- **Your assignment**
Restate verbatim the span of lines below between the line with "have h8 : Kept s0 x7 := (State.advCcTo_kept" and the line with "theorem State.putNotch_kept (s0)", including those two lines, and only that span.

══ Extracted information ══

-- ==== Sys2Proof/Laws/KeptGnss.lean ====
section
/-! SUPPORT. `Kept` holds of the operations of `Machine/Gnss.lean`. -/

set_option Elab.async false

namespace Sys2Proof.Machine

open Sys2Proof

theorem State.setGnb_kept (s0) (x) : Kept s0 (State.setGnb s0 x) := by
  unfold State.setGnb
  exact (Kept.same)

theorem State.setChan_kept (s0) (n) (x) : Kept s0 (State.setChan s0 n x) := by
  unfold State.setChan
  exact State.setGnb_kept ..

theorem State.freeChan_kept (s0) (n) : Kept s0 (State.freeChan s0 n) := by
  unfold State.freeChan
  exact (State.setReg_kept ..).trans (State.setChan_kept ..)

theorem State.gnssOff_kept (s0) : Kept s0 (State.gnssOff s0) := by
  unfold State.gnssOff
  extract_lets +onlyGivenNames x1
  have h2 : Kept s0 x1 := Kept.foldl (.refl _) (fun a4 x5 h3 => h3.trans (State.freeChan_kept ..))
  extract_lets +onlyGivenNames x6
  have h7 : Kept s0 x6 := h2.trans (State.setReg_kept ..)
  exact h7.trans (State.setGnb_kept ..)

theorem State.takeTenth_kept (s0) (c) : Kept s0 (State.takeTenth s0 c) := by
  unfold State.takeTenth
  extract_lets +onlyGivenNames x1
  extract_lets +onlyGivenNames x2
  extract_lets +onlyGivenNames x3
  extract_lets +onlyGivenNames x4
  extract_lets +onlyGivenNames x5
  have h6 : Kept s0 x5 := State.advTo_kept ..
  exact h6.trans .same

theorem State.antenna_kept (s0) (ua) : Kept s0 (State.antenna s0 ua) := by
  unfold State.antenna
  refine Kept.ite ?_ ?_
  · extract_lets +onlyGivenNames x1
    extract_lets +onlyGivenNames x2
    have h3 : Kept s0 x2 := State.setGnb_kept ..
    exact Kept.ite h3 ((h3.trans (State.setFlag_kept ..)).trans (State.report_kept ..))
  · exact Kept.ite (Kept.ite (.refl _) ((State.setFlag_kept ..).trans (State.report_kept ..))) (State.setFlag_kept ..)

theorem execAntennaFault_kept (ua) (s0) : KeptN s0 (execAntennaFault ua s0) := by
  unfold execAntennaFault
  exact KeptN.clocked (Kept.ite (KeptN.ok (State.antenna_kept ..)) (KeptN.ok (.refl _)))

theorem execAntennaBiasRetry_kept (ua) (s0) : KeptN s0 (execAntennaBiasRetry ua s0) := by
  unfold execAntennaBiasRetry
  refine KeptN.clocked ?_
  split
  · rename_i y1 y2
    exact KeptN.ok (.refl _)
  · rename_i y3 y4 y5
    extract_lets +onlyGivenNames x6 x7
    have h8 : Kept s0 x7 := (State.advCcTo_kept ..).trans (State.setGnb_kept ..)
    exact Kept.ite (KeptN.ok h8) (Kept.ite (KeptN.ok (h8.trans (State.antenna_kept ..))) (KeptN.ok ((h8.trans
        (State.setFlag_kept ..)).trans (State.antenna_kept ..))))

theorem execAntennaFaultEnd_kept (ua) (s0) : KeptN s0 (execAntennaFaultEnd ua s0) := by
  unfold execAntennaFaultEnd
  exact KeptN.clocked (Kept.ite (KeptN.ok (State.antenna_kept ..)) (KeptN.ok (.refl _)))

theorem State.showNotch_kept (s0) (k) (x) : Kept s0 (State.showNotch s0 k x) := by
  unfold State.showNotch
  exact ((State.setFlag_kept ..).trans (State.setFld_kept ..)).trans (State.setFldSat_kept ..)

theorem State.dropNotch_kept (s0) (k) : Kept s0 (State.dropNotch s0 k) := by
  unfold State.dropNotch
  exact (State.setReg_kept ..).trans (State.setGnb_kept ..)

theorem State.putNotch_kept (s0) (k) (x) : Kept s0 (State.putNotch s0 k x) := by
  unfold State.putNotch
  exact (State.setGnb_kept ..).trans (State.showNotch_kept ..)

theorem State.giveNotch_kept (s0) (k) (b) : Kept s0 (State.giveNotch s0 k b) := by
  unfold State.giveNotch
  exact State.putNotch_kept ..

theorem State.followNotch_kept (s0) (bs) (k) (x) : Kept s0 (State.followNotch s0 bs k x) := by
  unfold State.followNotch
  extract_lets +onlyGivenNames x1 x2 x3 x4 x5
  have h6 : Kept s0 x5 := State.putNotch_kept ..
  clear_value x4
  split
  · rename_i y7 y8
    exact Kept.ite (h6.trans (State.dropNotch_kept ..)) h6
  · rename_i y9
    exact h6

theorem State.serveBin_kept (s0) (b) : Kept s0 (State.serveBin s0 b) := by
  unfold State.serveBin
  extract_lets +onlyGivenNames x1
  refine Kept.ite ?_ ?_
  · exact .refl _
  · split
    · rename_i y2 y3 y4
      exact State.giveNotch_kept ..
    · rename_i y5 y6
      extract_lets +onlyGivenNames x7
      have h8 : Kept s0 x7 := Kept.ite (State.inc_kept ..) (.refl _)
      split
      · rename_i y9 y10 y11 y12
        exact Kept.ite (h8.trans (State.giveNotch_kept ..)) h8
      · rename_i y13 y14
        exact h8

theorem execSpectralMonitor_kept (bins) (s0) : KeptN s0 (execSpectralMonitor bins s0) := by
  unfold execSpectralMonitor
  refine KeptN.clocked ?_
  refine Kept.ite ?_ ?_
  · exact KeptN.ok (.refl _)
  · extract_lets +onlyGivenNames x1
    have h2 : Kept s0 x1 := State.takeInstant_kept ..
    extract_lets +onlyGivenNames x3 x4 x5 x6
    have h7 : Kept s0 x6 := h2.trans (State.setGnb_kept ..)
    refine Kept.ite ?_ ?_
    · extract_lets +onlyGivenNames x8
      have h9 : Kept s0 x8 := Kept.foldl h7 (fun a11 x12 h10 => h10.trans (State.followNotch_kept ..))
      exact KeptN.ok (Kept.foldl h9 (fun a14 x15 h13 => h13.trans (State.serveBin_kept ..)))
    · exact KeptN.ok (Kept.foldl h7 (fun a17 x18 h16 => h16.trans (State.dropNotch_kept ..)))

theorem execJamUpdate_kept (gcal) (g) (s0) : KeptN s0 (execJamUpdate gcal g s0) := by
  unfold execJamUpdate
  refine KeptN.clocked ?_
  refine Kept.ite ?_ ?_
  · exact KeptN.ok (.refl _)
  · extract_lets +onlyGivenNames x1
    have h2 : Kept s0 x1 := State.takeTenth_kept ..
    extract_lets +onlyGivenNames x3
    have h4 : Kept s0 x3 := h2.trans (State.setFld_kept ..)
    extract_lets +onlyGivenNames x5
    have h6 : Kept s0 x5 := h4.trans (State.setFld_kept ..)
    exact Kept.ite (KeptN.ok ((h6.trans (State.setGnb_kept ..)).trans (State.report_kept ..))) (KeptN.ok h6)

theorem State.showTracking_kept (s0) : Kept s0 (State.showTracking s0) := by
  unfold State.showTracking
  extract_lets +onlyGivenNames x1
  extract_lets +onlyGivenNames x2
  have h3 : Kept s0 x2 := State.setFld_kept ..
  exact Kept.ite (h3.trans (State.setFld_kept ..)) h3

theorem State.channelFor_kept (s0) (sv) (el) : KeptP s0 (State.channelFor s0 sv el) := by
  unfold State.channelFor
  extract_lets +onlyGivenNames x1 x2
  split
  · rename_i y3 y4 y5
    exact KeptP.mk (.refl _)
  · rename_i y6 y7
    extract_lets +onlyGivenNames x8
    refine Kept.ite ?_ ?_
    · exact KeptP.mk (.refl _)
    · extract_lets +onlyGivenNames x9
      refine Kept.ite ?_ ?_
      · split
        rename_i y10 y11 y12 y13
        have h14 : Kept s0 y12 := KeptP.get y13 (State.draw_kept ..)
        exact KeptP.mk h14
      · exact KeptP.mk (.refl _)

theorem State.releaseChans_kept (s0) : Kept s0 (State.releaseChans s0) := by
  unfold State.releaseChans
  exact Kept.foldl (.refl _) (fun a2 x3 h1 => Kept.ite (h1.trans (State.freeChan_kept ..)) h1)

theorem execAcquisitionDetection_kept (sv) (el) (cn0) (ratio) (confirm) (s0) : KeptN s0 (execAcquisitionDetection sv el cn0
    ratio confirm s0) := by
  unfold execAcquisitionDetection
  refine KeptN.clocked ?_
  refine Kept.ite ?_ ?_
  · exact KeptN.ok (.refl _)
  · split
    · rename_i y1 y2 y3
      have h4 : Kept s0 y2 := KeptP.get y3 (State.channelFor_kept ..)
      exact KeptN.ok h4
    · rename_i y5 y6 y7 y8
      have h9 : Kept s0 y7 := KeptP.get y8 (State.channelFor_kept ..)
      refine Kept.ite ?_ ?_
      · exact KeptN.ok h9
      · extract_lets +onlyGivenNames x10
        have h11 : Kept s0 x10 := (h9.trans (State.freeChan_kept ..)).trans (State.setChan_kept ..)
        extract_lets +onlyGivenNames x12
        have h13 : Kept s0 x12 := ((h11.trans (State.setFld_kept ..)).trans (State.setFld_kept ..)).trans (State.setFld_kept
            ..)
        exact KeptN.ok ((h13.trans (State.setFld_kept ..)).trans (State.showTracking_kept ..))

theorem execCycleSlip_kept (n) (ind) (s0) : KeptN s0 (execCycleSlip n ind s0) := by
  unfold execCycleSlip
  exact KeptN.clocked (Kept.ite (KeptN.ok ((State.setChan_kept ..).trans (State.completed_kept ..))) (KeptN.ok (.refl _)))

theorem execLossOfLock_kept (n) (cn0) (s0) : KeptN s0 (execLossOfLock n cn0 s0) := by
  unfold execLossOfLock
  refine KeptN.clocked ?_
  refine Kept.ite ?_ ?_
  · extract_lets +onlyGivenNames x1
    have h2 : Kept s0 x1 := ((State.setFld_kept ..).trans (State.setFld_kept ..)).trans (State.setFlag_kept ..)
    exact KeptN.ok ((h2.trans (State.showTracking_kept ..)).trans (State.completed_kept ..))
  · exact KeptN.ok (.refl _)

theorem State.takeSbas_kept (s0) (m) : Kept s0 (State.takeSbas s0 m) := by
  unfold State.takeSbas
  extract_lets +onlyGivenNames x1
  exact Kept.ite (.refl _) (Kept.ite (State.setGnb_kept ..) (Kept.ite (.refl _) (State.setGnb_kept ..)))

theorem State.giveBias_kept (s0) (m) (b) : Kept s0 (State.giveBias s0 m b) := by
  unfold State.giveBias
  exact Kept.ite ((State.discipline_kept ..).trans (State.setWrap_kept ..)) (.refl _)

theorem State.clockCheck_kept (s0) (m) (b) : Kept s0 (State.clockCheck s0 m b) := by
  unfold State.clockCheck
  extract_lets +onlyGivenNames x1
  have h2 : Kept s0 x1 := State.setFldSat_kept ..
  split
  · rename_i y3 y4
    extract_lets +onlyGivenNames x5 x6 x7
    have h8 : Kept s0 x7 := (h2.trans (State.setGnb_kept ..)).trans (State.setFld_kept ..)
    exact Kept.ite (((h8.trans (State.setGnb_kept ..)).trans (State.setFld_kept ..)).trans (State.giveBias_kept ..)) h8
  · rename_i y9 y10 y11
    extract_lets +onlyGivenNames x12 x13
    have h14 : Kept s0 x13 := h2.trans (State.setGnb_kept ..)
    refine Kept.ite ?_ ?_
    · exact ((h14.trans (State.setGnb_kept ..)).trans (State.setFld_kept ..)).trans (State.giveBias_kept ..)
    · extract_lets +onlyGivenNames x15
      have h16 : Kept s0 x15 := (h14.trans (State.setFld_kept ..)).trans (State.inc_kept ..)
      extract_lets +onlyGivenNames x17
      refine Kept.ite ?_ ?_
      · exact (h16.trans (State.setGnb_kept ..)).trans (State.giveBias_kept ..)
      · extract_lets +onlyGivenNames x18
        extract_lets +onlyGivenNames x19 x20 x21 x22
        have h23 : Kept s0 x22 := h16.trans (State.setGnb_kept ..)
        exact Kept.ite (h23.trans (State.report_kept ..)) h23

theorem State.takeAnchor_kept (s0) (e) (n) : Kept s0 (State.takeAnchor s0 e n) := by
  unfold State.takeAnchor
  extract_lets +onlyGivenNames x1
  exact (State.setGnb_kept ..).trans (State.inc_kept ..)

theorem State.travelFix_kept (s0) (e) (n) (ve) (vn) : Kept s0 (State.travelFix s0 e n ve vn) := by
  unfold State.travelFix
  refine Kept.ite ?_ ?_
  · exact .refl _
  · extract_lets +onlyGivenNames x1
    have h2 : Kept s0 x1 := Kept.ite (State.takeAnchor_kept ..) (.refl _)
    split
    · rename_i y3 y4
      exact h2
    · rename_i y5 y6 y7
      extract_lets +onlyGivenNames x8 x9 x10
      have h11 : Kept s0 x10 := ((h2.trans (State.setFld_kept ..)).trans (State.setFld_kept ..)).trans (State.setFldI_kept
          ..)
      exact h11.trans .same

theorem State.carryAnchor_kept (s0) (ms) (v2) : Kept s0 (State.carryAnchor s0 ms v2) := by
  unfold State.carryAnchor
  split
  · rename_i y1 y2 y3 y4 y5 y6
    extract_lets +onlyGivenNames x7
    split
    · rename_i y8 y9 y10
      split
      rename_i y11 y12 y13 y14
      exact State.setGnb_kept ..
    · rename_i y15 y16
      exact State.setGnb_kept ..
  · rename_i y17 y18 y19
    exact .refl _

theorem State.blend_kept (s0) : Kept s0 (State.blend s0) := by
  unfold State.blend
  split
  · rename_i y1 y2
    exact .refl _
  · rename_i y3 y4 y5
    refine Kept.ite ?_ ?_
    · exact .refl _
    · refine Kept.ite ?_ ?_
      · exact .refl _
      · extract_lets +onlyGivenNames x6 x7
        refine Kept.ite ?_ ?_
        · unfold x7
          exact ((State.setFld_kept ..).trans (State.update_kept ..)).trans (State.correct_kept ..)
        · extract_lets +onlyGivenNames x8
          have h9 : Kept s0 x8 := (State.inc_kept ..).trans (State.inc_kept ..)
          refine Kept.ite ?_ ?_
          · unfold x7
            exact (((h9.trans (State.inc_kept ..)).trans (State.setFld_kept ..)).trans (State.update_kept ..)).trans
                (State.correct_kept ..)
          · exact h9

theorem State.measureSat_kept (s0) (x) : Kept s0 (State.measureSat s0 x) := by
  unfold State.measureSat
  extract_lets +onlyGivenNames x1 x2
  refine Kept.ite ?_ ?_
  · exact .refl _
  · extract_lets +onlyGivenNames x3
    extract_lets +onlyGivenNames x4
    have h5 : Kept s0 x4 := Kept.ite (State.setGnb_kept ..) (.refl _)
    extract_lets +onlyGivenNames x6
    exact ((h5.trans (State.setFld_kept ..)).trans (State.setFld_kept ..)).trans (State.setFld_kept ..)

theorem State.showFix_kept (s0) (xs) (x) (excl) : Kept s0 (State.showFix s0 xs x excl) := by
  unfold State.showFix
  extract_lets +onlyGivenNames x1
  have h2 : Kept s0 x1 := Kept.foldl (.refl _) (fun a4 x5 h3 => h3.trans (State.setFlag_kept ..))
  extract_lets +onlyGivenNames x6
  exact ((h2.trans (State.setFld_kept ..)).trans (State.setFld_kept ..)).trans (State.setFlag_kept ..)

theorem State.invalidFix_kept (s0) : Kept s0 (State.invalidFix s0) := by
  unfold State.invalidFix
  exact State.setGnb_kept ..

theorem State.goodFix_kept (s0) (m) (ms) (xs) (x) : Kept s0 (State.goodFix s0 m ms xs x) := by
  unfold State.goodFix
  extract_lets +onlyGivenNames x1 x2
  have h3 : Kept s0 x2 := State.setGnb_kept ..
  refine Kept.ite ?_ ?_
  · exact h3.trans (State.invalidFix_kept ..)
  · extract_lets +onlyGivenNames x4
    extract_lets +onlyGivenNames x5
    split
    rename_i y6 y7 y8 y9
    extract_lets +onlyGivenNames x10
    split
    rename_i y11 y12 y13 y14
    extract_lets +onlyGivenNames x15
    have h16 : Kept s0 x15 := h3.trans (State.travelFix_kept ..)
    exact (Kept.ite (h16.trans (State.blend_kept ..)) h16).trans (State.clockCheck_kept ..)

theorem execFixEpoch_kept (m) (s0) : KeptN s0 (execFixEpoch m s0) := by
  unfold execFixEpoch
  refine KeptN.clocked ?_
  refine Kept.ite ?_ ?_
  · exact KeptN.ok (.refl _)
  · extract_lets +onlyGivenNames x1
    have h2 : Kept s0 x1 := State.takeTenth_kept ..
    extract_lets +onlyGivenNames x3
    have h4 : Kept s0 x3 := (Kept.foldl h2 (fun a6 x7 h5 => h5.trans (State.measureSat_kept ..))).trans
        (State.releaseChans_kept ..)
    extract_lets +onlyGivenNames x8
    have h9 : Kept s0 x8 := Kept.foldl h4 (fun a11 x12 h10 => h10.trans (State.takeSbas_kept ..))
    extract_lets +onlyGivenNames x13
    have h14 : Kept s0 x13 := (h9.trans (State.setFld_kept ..)).trans (State.showTracking_kept ..)
    extract_lets +onlyGivenNames x15 x16
    split
    · rename_i y17 y18
      exact KeptN.ok (h14.trans (State.invalidFix_kept ..))
    · rename_i y19 y20 y21
      extract_lets +onlyGivenNames x22 x23
      have h24 : Kept s0 x23 := h14.trans (State.carryAnchor_kept ..)
      extract_lets +onlyGivenNames x25 x26
      have h27 : Kept s0 x26 := h24.trans (State.setGnb_kept ..)
      split
      · rename_i y28 y29 y30 y31
        exact KeptN.ok ((h27.trans (State.showFix_kept ..)).trans (State.goodFix_kept ..))
      · rename_i y32 y33 y34 y35 y36
        extract_lets +onlyGivenNames x37 x38
        have h39 : Kept s0 x38 := h27.trans (State.setGnb_kept ..)
        exact KeptN.ok (((h39.trans (State.inc_kept ..)).trans (State.showFix_kept ..)).trans (State.goodFix_kept ..))
      · rename_i y40 y41
        extract_lets +onlyGivenNames x42
        have h43 : Kept s0 x42 := h27.trans (State.showFix_kept ..)
        extract_lets +onlyGivenNames x44
        have h45 : Kept s0 x44 := Kept.ite h43 (h43.trans (State.inc_kept ..))
        exact KeptN.ok (h45.trans (State.invalidFix_kept ..))

end Sys2Proof.Machine
end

═══

- **Output below**
    have h8 : Kept s0 x7 := (State.advCcTo_kept ..).trans (State.setGnb_kept ..)
    exact Kept.ite (KeptN.ok h8) (Kept.ite (KeptN.ok (h8.trans (State.antenna_kept ..))) (KeptN.ok ((h8.trans
        (State.setFlag_kept ..)).trans (State.antenna_kept ..))))

theorem execAntennaFaultEnd_kept (ua) (s0) : KeptN s0 (execAntennaFaultEnd ua s0) := by
  unfold execAntennaFaultEnd
  exact KeptN.clocked (Kept.ite (KeptN.ok (State.antenna_kept ..)) (KeptN.ok (.refl _)))

theorem State.showNotch_kept (s0) (k) (x) : Kept s0 (State.showNotch s0 k x) := by
  unfold State.showNotch
  exact ((State.setFlag_kept ..).trans (State.setFld_kept ..)).trans (State.setFldSat_kept ..)

theorem State.dropNotch_kept (s0) (k) : Kept s0 (State.dropNotch s0 k) := by
  unfold State.dropNotch
  exact (State.setReg_kept ..).trans (State.setGnb_kept ..)

theorem State.putNotch_kept (s0) (k) (x) : Kept s0 (State.putNotch s0 k x) := by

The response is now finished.